Elen Viana – Rios de Notícias
MANAUS (AM) – O senador Plínio Valério (PSDB) afirmou, nessa quarta-feira, 19/3, durante a sessão no plenário, que não se arrepende do comentário feito sobre a ministra do Meio Ambiente e Mudanças Climáticas, Marina Silva. Além disso, rebateu as críticas, dizendo que considera a questão resolvida com a ministra após ter sido chamado de “psicopata” por ela.
Na última sexta-feira, 14, durante um evento da Fecomércio no Amazonas, o senador declarou que sentiu vontade de “enforcar” a ministra ao relembrar sua participação na Comissão Parlamentar de Inquérito (CPI) das ONGs.
Plínio Valério mencionou a crise enfrentada pelo Amazonas durante a pandemia de Covid-19, quando o estado sofreu com a falta de oxigênio nos hospitais. Ele argumentou que a BR-319 poderia ter auxiliado no transporte de cilindros de oxigênio, mas que o projeto foi discutido na CPI das ONGs sem avanços.
“Esse episódio aconteceu comigo, mas esquecem os milhares de mortos no Amazonas. Até hoje nós contamos os nossos mortos. Na CPI das ONGs, a tratei com respeito por ser mulher, negra e ministra. Eu falei que a BR-319 poderia auxiliar no transporte, e ela respondeu que não liberaria uma BR para ‘vocês passearem’. Imagina isso”, declarou o senador.

A fala ocorreu logo após o presidente do Senado, Davi Alcolumbre (União-AP), repreendê-lo: “Eu acho que ele foi muito infeliz nessa colocação”, afirmou Alcolumbre, relatando que recebeu cobranças de outros parlamentares sobre a postura de Valério.
Leia mais: Marina Silva fala em ‘psicopatas’ ao responder declaração de Plínio Valério
Apesar da repercussão negativa, Plínio Valério reafirmou que não pretende pedir desculpas.
“Eu poderia chegar aqui e dizer ‘ah, me desculpa, eu me excedi’. Sim, brinquei fora de hora, e se perguntarem se eu faria de novo, eu diria que não.
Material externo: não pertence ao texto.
/-! One register and then VF written, then pc + 2: the whole effect of 8XY4 to 8XY7 and 8XYE. -/

theorem reg_setRegFlag_advance (s : State) (x : Reg) (b : Byte) (c : Bool) (hx : x ≠ 0xF) : (s.setRegFlag x b c).advance.reg x = b := by
  rw [reg_advance, reg_setRegFlag, vf_eq, if_neg hx, if_pos rfl]

theorem vf_setRegFlag_advance (s : State) (x : Reg) (b : Byte) (c : Bool) : (s.setRegFlag x b c).advance.reg 0xF = flagByte c := by
  rw [reg_advance, reg_setRegFlag, vf_eq, if_pos rfl]

theorem pcPlus_setRegFlag_advance (s : State) (x : Reg) (b : Byte) (c : Bool) : PcPlus 2 s (s.setRegFlag x b c).advance :=
  pcPlus_advance (s.setRegFlag x b c)

theorem keepsRegsBut_setRegFlag_advance (s : State) (x : Reg) (b : Byte) (c : Bool) :
    KeepsRegsBut [x, 0xF] s (s.setRegFlag x b c).advance := by
  intro r hr
  simp only [List.mem_cons, List.not_mem_nil, or_false, not_or] at hr
  rw [reg_advance, reg_setRegFlag, vf_eq, if_neg hr.2, if_neg hr.1]

theorem changesOnly_setRegFlag_advance (s : State) (x : Reg) (b : Byte) (c : Bool) :
    ChangesOnlyPcAndRegs [x, 0xF] s (s.setRegFlag x b c).advance :=
  ⟨keepsRegsBut_setRegFlag_advance s x b c, rfl, keepsMemory_of_eq rfl, ⟨rfl, rfl⟩, keepsDisplay_of_eq rfl rfl, ⟨rfl, rfl⟩,
    ⟨rfl, rfl, rfl, rfl, rfl⟩, rfl⟩

/-- The state after CXNN (R88). -/
def randomized (x : Reg) (nn : Byte) (s : State) : State :=
  { randomAnd (Config.randomByte s.draws) x nn s with draws := s.draws + 1 }

theorem reg_randomized (x : Reg) (nn : Byte) (s : State) : (randomized x nn s).reg x = Config.randomByte s.draws &&& nn :=
  reg_setReg_same s x _

theorem keepsRegsBut_randomized (x : Reg) (nn : Byte) (s : State) : KeepsRegsBut [x] s (randomized x nn s) :=
  keepsRegsBut_setReg_advance s x _

end Sys2Proof.Machine

open Sys2Proof Sys2Proof.Machine

/-- Settles O41: VX is written with the bitwise result, whose bits are those of the operands. -/
theorem logicActsBitByBit : Obligations.LogicActsBitByBit := by
  unfold Obligations.LogicActsBitByBit
  refine ⟨encodes_orReg, encodes_andReg, encodes_xorReg, fun x y s => ⟨?_, ?_, ?_⟩⟩
  · refine ⟨(s.setReg x (s.reg x ||| s.reg y)).advance, rfl, fun b => ?_, pcPlus_setReg_advance s x _, changesOnly_setReg_advance s x _⟩
    rw [reg_setReg_advance, BitVec.getLsbD_or]
  · refine ⟨(s.setReg x (s.reg x &&& s.reg y)).advance, rfl, fun b => ?_, pcPlus_setReg_advance s x _, changesOnly_setReg_advance s x _⟩
    rw [reg_setReg_advance, BitVec.getLsbD_and]
  · refine ⟨(s.setReg x (s.reg x ^^^ s.reg y)).advance, rfl, fun b => ?_, pcPlus_setReg_advance s x _, changesOnly_setReg_advance s x _⟩
    rw [reg_setReg_advance, BitVec.getLsbD_xor]

/-- Settles O42: VX is written with the sum and then VF with the carry. -/
theorem addSetsCarry : Obligations.AddSetsCarry := by
  unfold Obligations.AddSetsCarry
  refine ⟨encodes_addReg, fun x y s => ⟨(s.setRegFlag x (s.reg x + s.reg y) (carry (s.reg x) (s.reg y))).advance, rfl, fun hx => ?_, ?_,
    pcPlus_setRegFlag_advance s x _ _, changesOnly_setRegFlag_advance s x _ _⟩⟩
  · rw [reg_setRegFlag_advance s x _ _ hx, BitVec.toNat_add]
  · rw [vf_setRegFlag_advance, flagByte_carry_toNat]

/-- Settles O43: VX is written with the difference and then VF with not borrow. -/
theorem subSetsNotBorrow : Obligations.SubSetsNotBorrow := by
  unfold Obligations.SubSetsNotBorrow
  refine ⟨encodes_subReg, fun x y s => ⟨(s.setRegFlag x (s.reg x - s.reg y) (notBorrow (s.reg x) (s.reg y))).advance, rfl, fun hx => ?_, ?_,
    pcPlus_setRegFlag_advance s x _ _, changesOnly_setRegFlag_advance s x _ _⟩⟩
  · rw [reg_setRegFlag_advance s x _ _ hx, sub_toNat_int]
  · rw [vf_setRegFlag_advance, flagByte_notBorrow_toNat]

/-- Settles O44: as O43 with the operands changed over, and the flag in the polarity of R86. -/
theorem reverseSubSetsNotBorrow : Obligations.ReverseSubSetsNotBorrow := by
  unfold Obligations.ReverseSubSetsNotBorrow
  refine ⟨encodes_subnReg, fun x y s => ⟨(s.setRegFlag x (s.reg y - s.reg x) (subnFlag (s.reg x) (s.reg y))).advance, rfl, fun hx => ?_, ?_,
    pcPlus_setRegFlag_advance s x _ _, changesOnly_setRegFlag_advance s x _ _⟩⟩
  · rw [reg_setRegFlag_advance s x _ _ hx, sub_toNat_int]
  · rw [vf_setRegFlag_advance, flagByte_subnFlag_toNat]

/-- Settles O45: VX is written with the shifted byte and then VF with the bit shifted out. -/
theorem shiftsGiveTheBitShiftedOut : Obligations.ShiftsGiveTheBitShiftedOut := by
  unfold Obligations.ShiftsGiveTheBitShiftedOut
  refine ⟨encodes_shrReg, encodes_shlReg, fun x y s => ⟨?_, ?_⟩⟩
  · refine ⟨(s.setRegFlag x (s.reg x >>> 1) (bitZero (s.reg x))).advance, rfl, fun hx => ?_, ?_, pcPlus_setRegFlag_advance s x _ _,
      changesOnly_setRegFlag_advance s x _ _⟩
    · rw [reg_setRegFlag_advance s x _ _ hx, shr_toNat]
    · rw [vf_setRegFlag_advance, flagByte_bitZero_toNat]
  · refine ⟨(s.setRegFlag x (s.reg x <<< 1) (bitSeven (s.reg x))).advance, rfl, fun hx => ?_, ?_, pcPlus_setRegFlag_advance s x _ _,
      changesOnly_setRegFlag_advance s x _ _⟩
    · rw [reg_setRegFlag_advance s x _ _ hx, shl_toNat]
    · rw [vf_setRegFlag_advance, flagByte_bitSeven_toNat]

/-- Settles O46: VX is written with the masked byte, whatever the byte is, and one draw is counted. -/
theorem randomIsMaskedByNN : Obligations.RandomIsMaskedByNN := by
  unfold Obligations.RandomIsMaskedByNN
  refine ⟨encodes_rnd, fun x nn s => ⟨randomized x nn s, rfl, fun b => ?_, fun hnn => ?_, rfl, pcPlus_setReg_advance s x _,
    keepsRegsBut_randomized x nn s, rfl, keepsMemory_of_eq rfl, ⟨rfl, rfl⟩, keepsDisplay_of_eq rfl rfl, ⟨rfl, rfl⟩,
    ⟨rfl, rfl, rfl, rfl, rfl⟩⟩⟩
  · rw [reg_randomized, BitVec.getLsbD_and]
  · rw [reg_randomized, hnn]
    exact BitVec.and_zero
end

section
/-! PROOFS. Keypad, timers and index register (spec 45_keys_timers.md; 44_index_memory.md R91, R92). -/

namespace Sys2Proof.Machine

/-! The keypad. -/

theorem keyDown_of_key (s : State) (b : Byte) (k : Fin 16) (h : b.toNat = k.val) : keyDown s b = s.key[k] := by
  rw [keyDown, (keyIndex_some b k).2 h]
  rfl

theorem exec_skp_of_key (x : Reg) (s : State) (k : Fin 16) (h : (s.reg x).toNat = k.val) : exec (.skp x) s = .next (s.skipIf s.key[k]) := by
  rw [← keyDown_of_key s _ k h]
  exact exec_of_faultOf_none (.skp x) s (if_neg (by omega))

theorem exec_sknp_of_key (x : Reg) (s : State) (k : Fin 16) (h : (s.reg x).toNat = k.val) :
    exec (.sknp x) s = .next (s.skipIf (!s.key[k])) := by
  rw [← keyDown_of_key s _ k h]
  exact exec_of_faultOf_none (.sknp x) s (if_neg (by omega))

theorem pcPlus_skipIf_not (s : State) (c : Bool) : PcPlus (if c = true then 2 else 4) s (s.skipIf (!c)) := by
  cases c
  case false => exact pcPlus_skipIf s true
  case true => exact pcPlus_skipIf s false

theorem polled_of_pressed (x : Reg) (s : State) (k : Fin 16) (h : leastPressed s.key = some k) :
    polled x s = (s.setReg x (BitVec.ofNat 8 k.val)).advance := by
  rw [polled, h]
  rfl

theorem polled_of_none (x : Reg) (s : State) (h : leastPressed s.key = none) : polled x s = s := by
  rw [polled, h]
  rfl

/-- A key number is a byte, so nothing is cut (R99). -/
theorem key_toNat (k : Fin 16) : (BitVec.ofNat 8 k.val).toNat = k.val := by
  rw [BitVec.toNat_ofNat]
  omega

/-! The index register. -/

/-- The glyph of any byte lies below 2^16, so nothing is cut (R92). -/
theorem glyphAddress_toNat (b : Byte) : (glyphAddress b).toNat = b.toNat * 5 := by
  have := b.isLt
  rw [glyphAddress, BitVec.toNat_ofNat]
  show b.toNat * 5 % 2 ^ 16 = _
  omega

theorem indexPlus_toNat (i : Word) (b : Byte) : (indexPlus i b).toNat = (i.toNat + b.toNat) % 0x10000 := by
  have hb : (b.setWidth 16).toNat = b.toNat := BitVec.toNat_setWidth_of_le (by decide)
  rw [indexPlus, BitVec.toNat_add, hb]

/-- The state after FX1E, for the new I (R91). -/
def indexFlagged (s : State) (n : Word) : State := ({ s with i := n }.setFlag (indexAboveLimit n)).advance

theorem vf_indexFlagged_toNat (s : State) (n : Word) : ((indexFlagged s n).reg 0xF).toNat = if n.toNat > 0xFFF then 1 else 0 := by
  rw [indexFlagged, reg_advance, reg_setFlag, vf_eq, if_pos rfl]
  exact flagByte_decide_toNat _

/-- A flag written leaves every register but VF, whatever else the update named (R16). -/
theorem keepsRegsBut_setFlag_advance (s u : State) (c : Bool) (h : u.v = s.v) : KeepsRegsBut [0xF] s (u.setFlag c).advance := by
  intro r hr
  rw [reg_advance, reg_setFlag, vf_eq, if_neg (List.ne_of_not_mem_cons hr)]
  exact reg_eq_of_v_eq s u h r

end Sys2Proof.Machine

open Sys2Proof Sys2Proof.Machine

/-- Settles O48: I is written with the wrapped sum and then VF with its test. -/
theorem addIndexSetsTheLimitFlag : Obligations.AddIndexSetsTheLimitFlag := by
  unfold Obligations.AddIndexSetsTheLimitFlag
  refine ⟨encodes_addI, fun x s => ⟨indexFlagged s (indexPlus s.i (s.reg x)), rfl, indexPlus_toNat s.i (s.reg x), ?_, pcPlus_advance _,
    keepsRegsBut_setFlag_advance s _ _ rfl, keepsMemory_of_eq rfl, ⟨rfl, rfl⟩, keepsDisplay_of_eq rfl rfl, ⟨rfl, rfl⟩,
    ⟨rfl, rfl, rfl, rfl, rfl⟩, rfl⟩⟩
  rw [vf_indexFlagged_toNat, indexPlus_toNat]

/-- Settles O49: the word by its class and function byte, the next state as I written with a product that does not wrap. -/
theorem glyphAddressIsFiveTimesVX : Obligations.GlyphAddressIsFiveTimesVX := by
  unfold Obligations.GlyphAddressIsFiveTimesVX
  exact ⟨encodes_ldF, fun x s => ⟨indexedAt s (glyphAddress (s.reg x)), rfl, glyphAddress_toNat (s.reg x), pcPlus_indexedAt s _,
    indexedAt_frame s _⟩⟩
Mas eu não me excedi, eu não ofendi ninguém”, declarou ele.
Ainda na quarta-feira, 19, Marina Silva classificou a fala do senador como uma incitação à violência contra a mulher. “Só psicopatas brincam com a vida das pessoas. Isso é dito porque sou mulher, negra, de origem humilde, e porque defendo uma agenda que, em muitos momentos, confronta interesses de alguns”, disse a ministra.
Em resposta, Valério afirmou que considera a questão resolvida após a declaração da ministra. “Claro que eu não tenho o direito de ofendê-la, mas eu não a ofendi. Agora, ela me ofendeu, me chamou de psicopata, ofendendo um senador da República. Mas isso também não me ofende”, concluiu ele.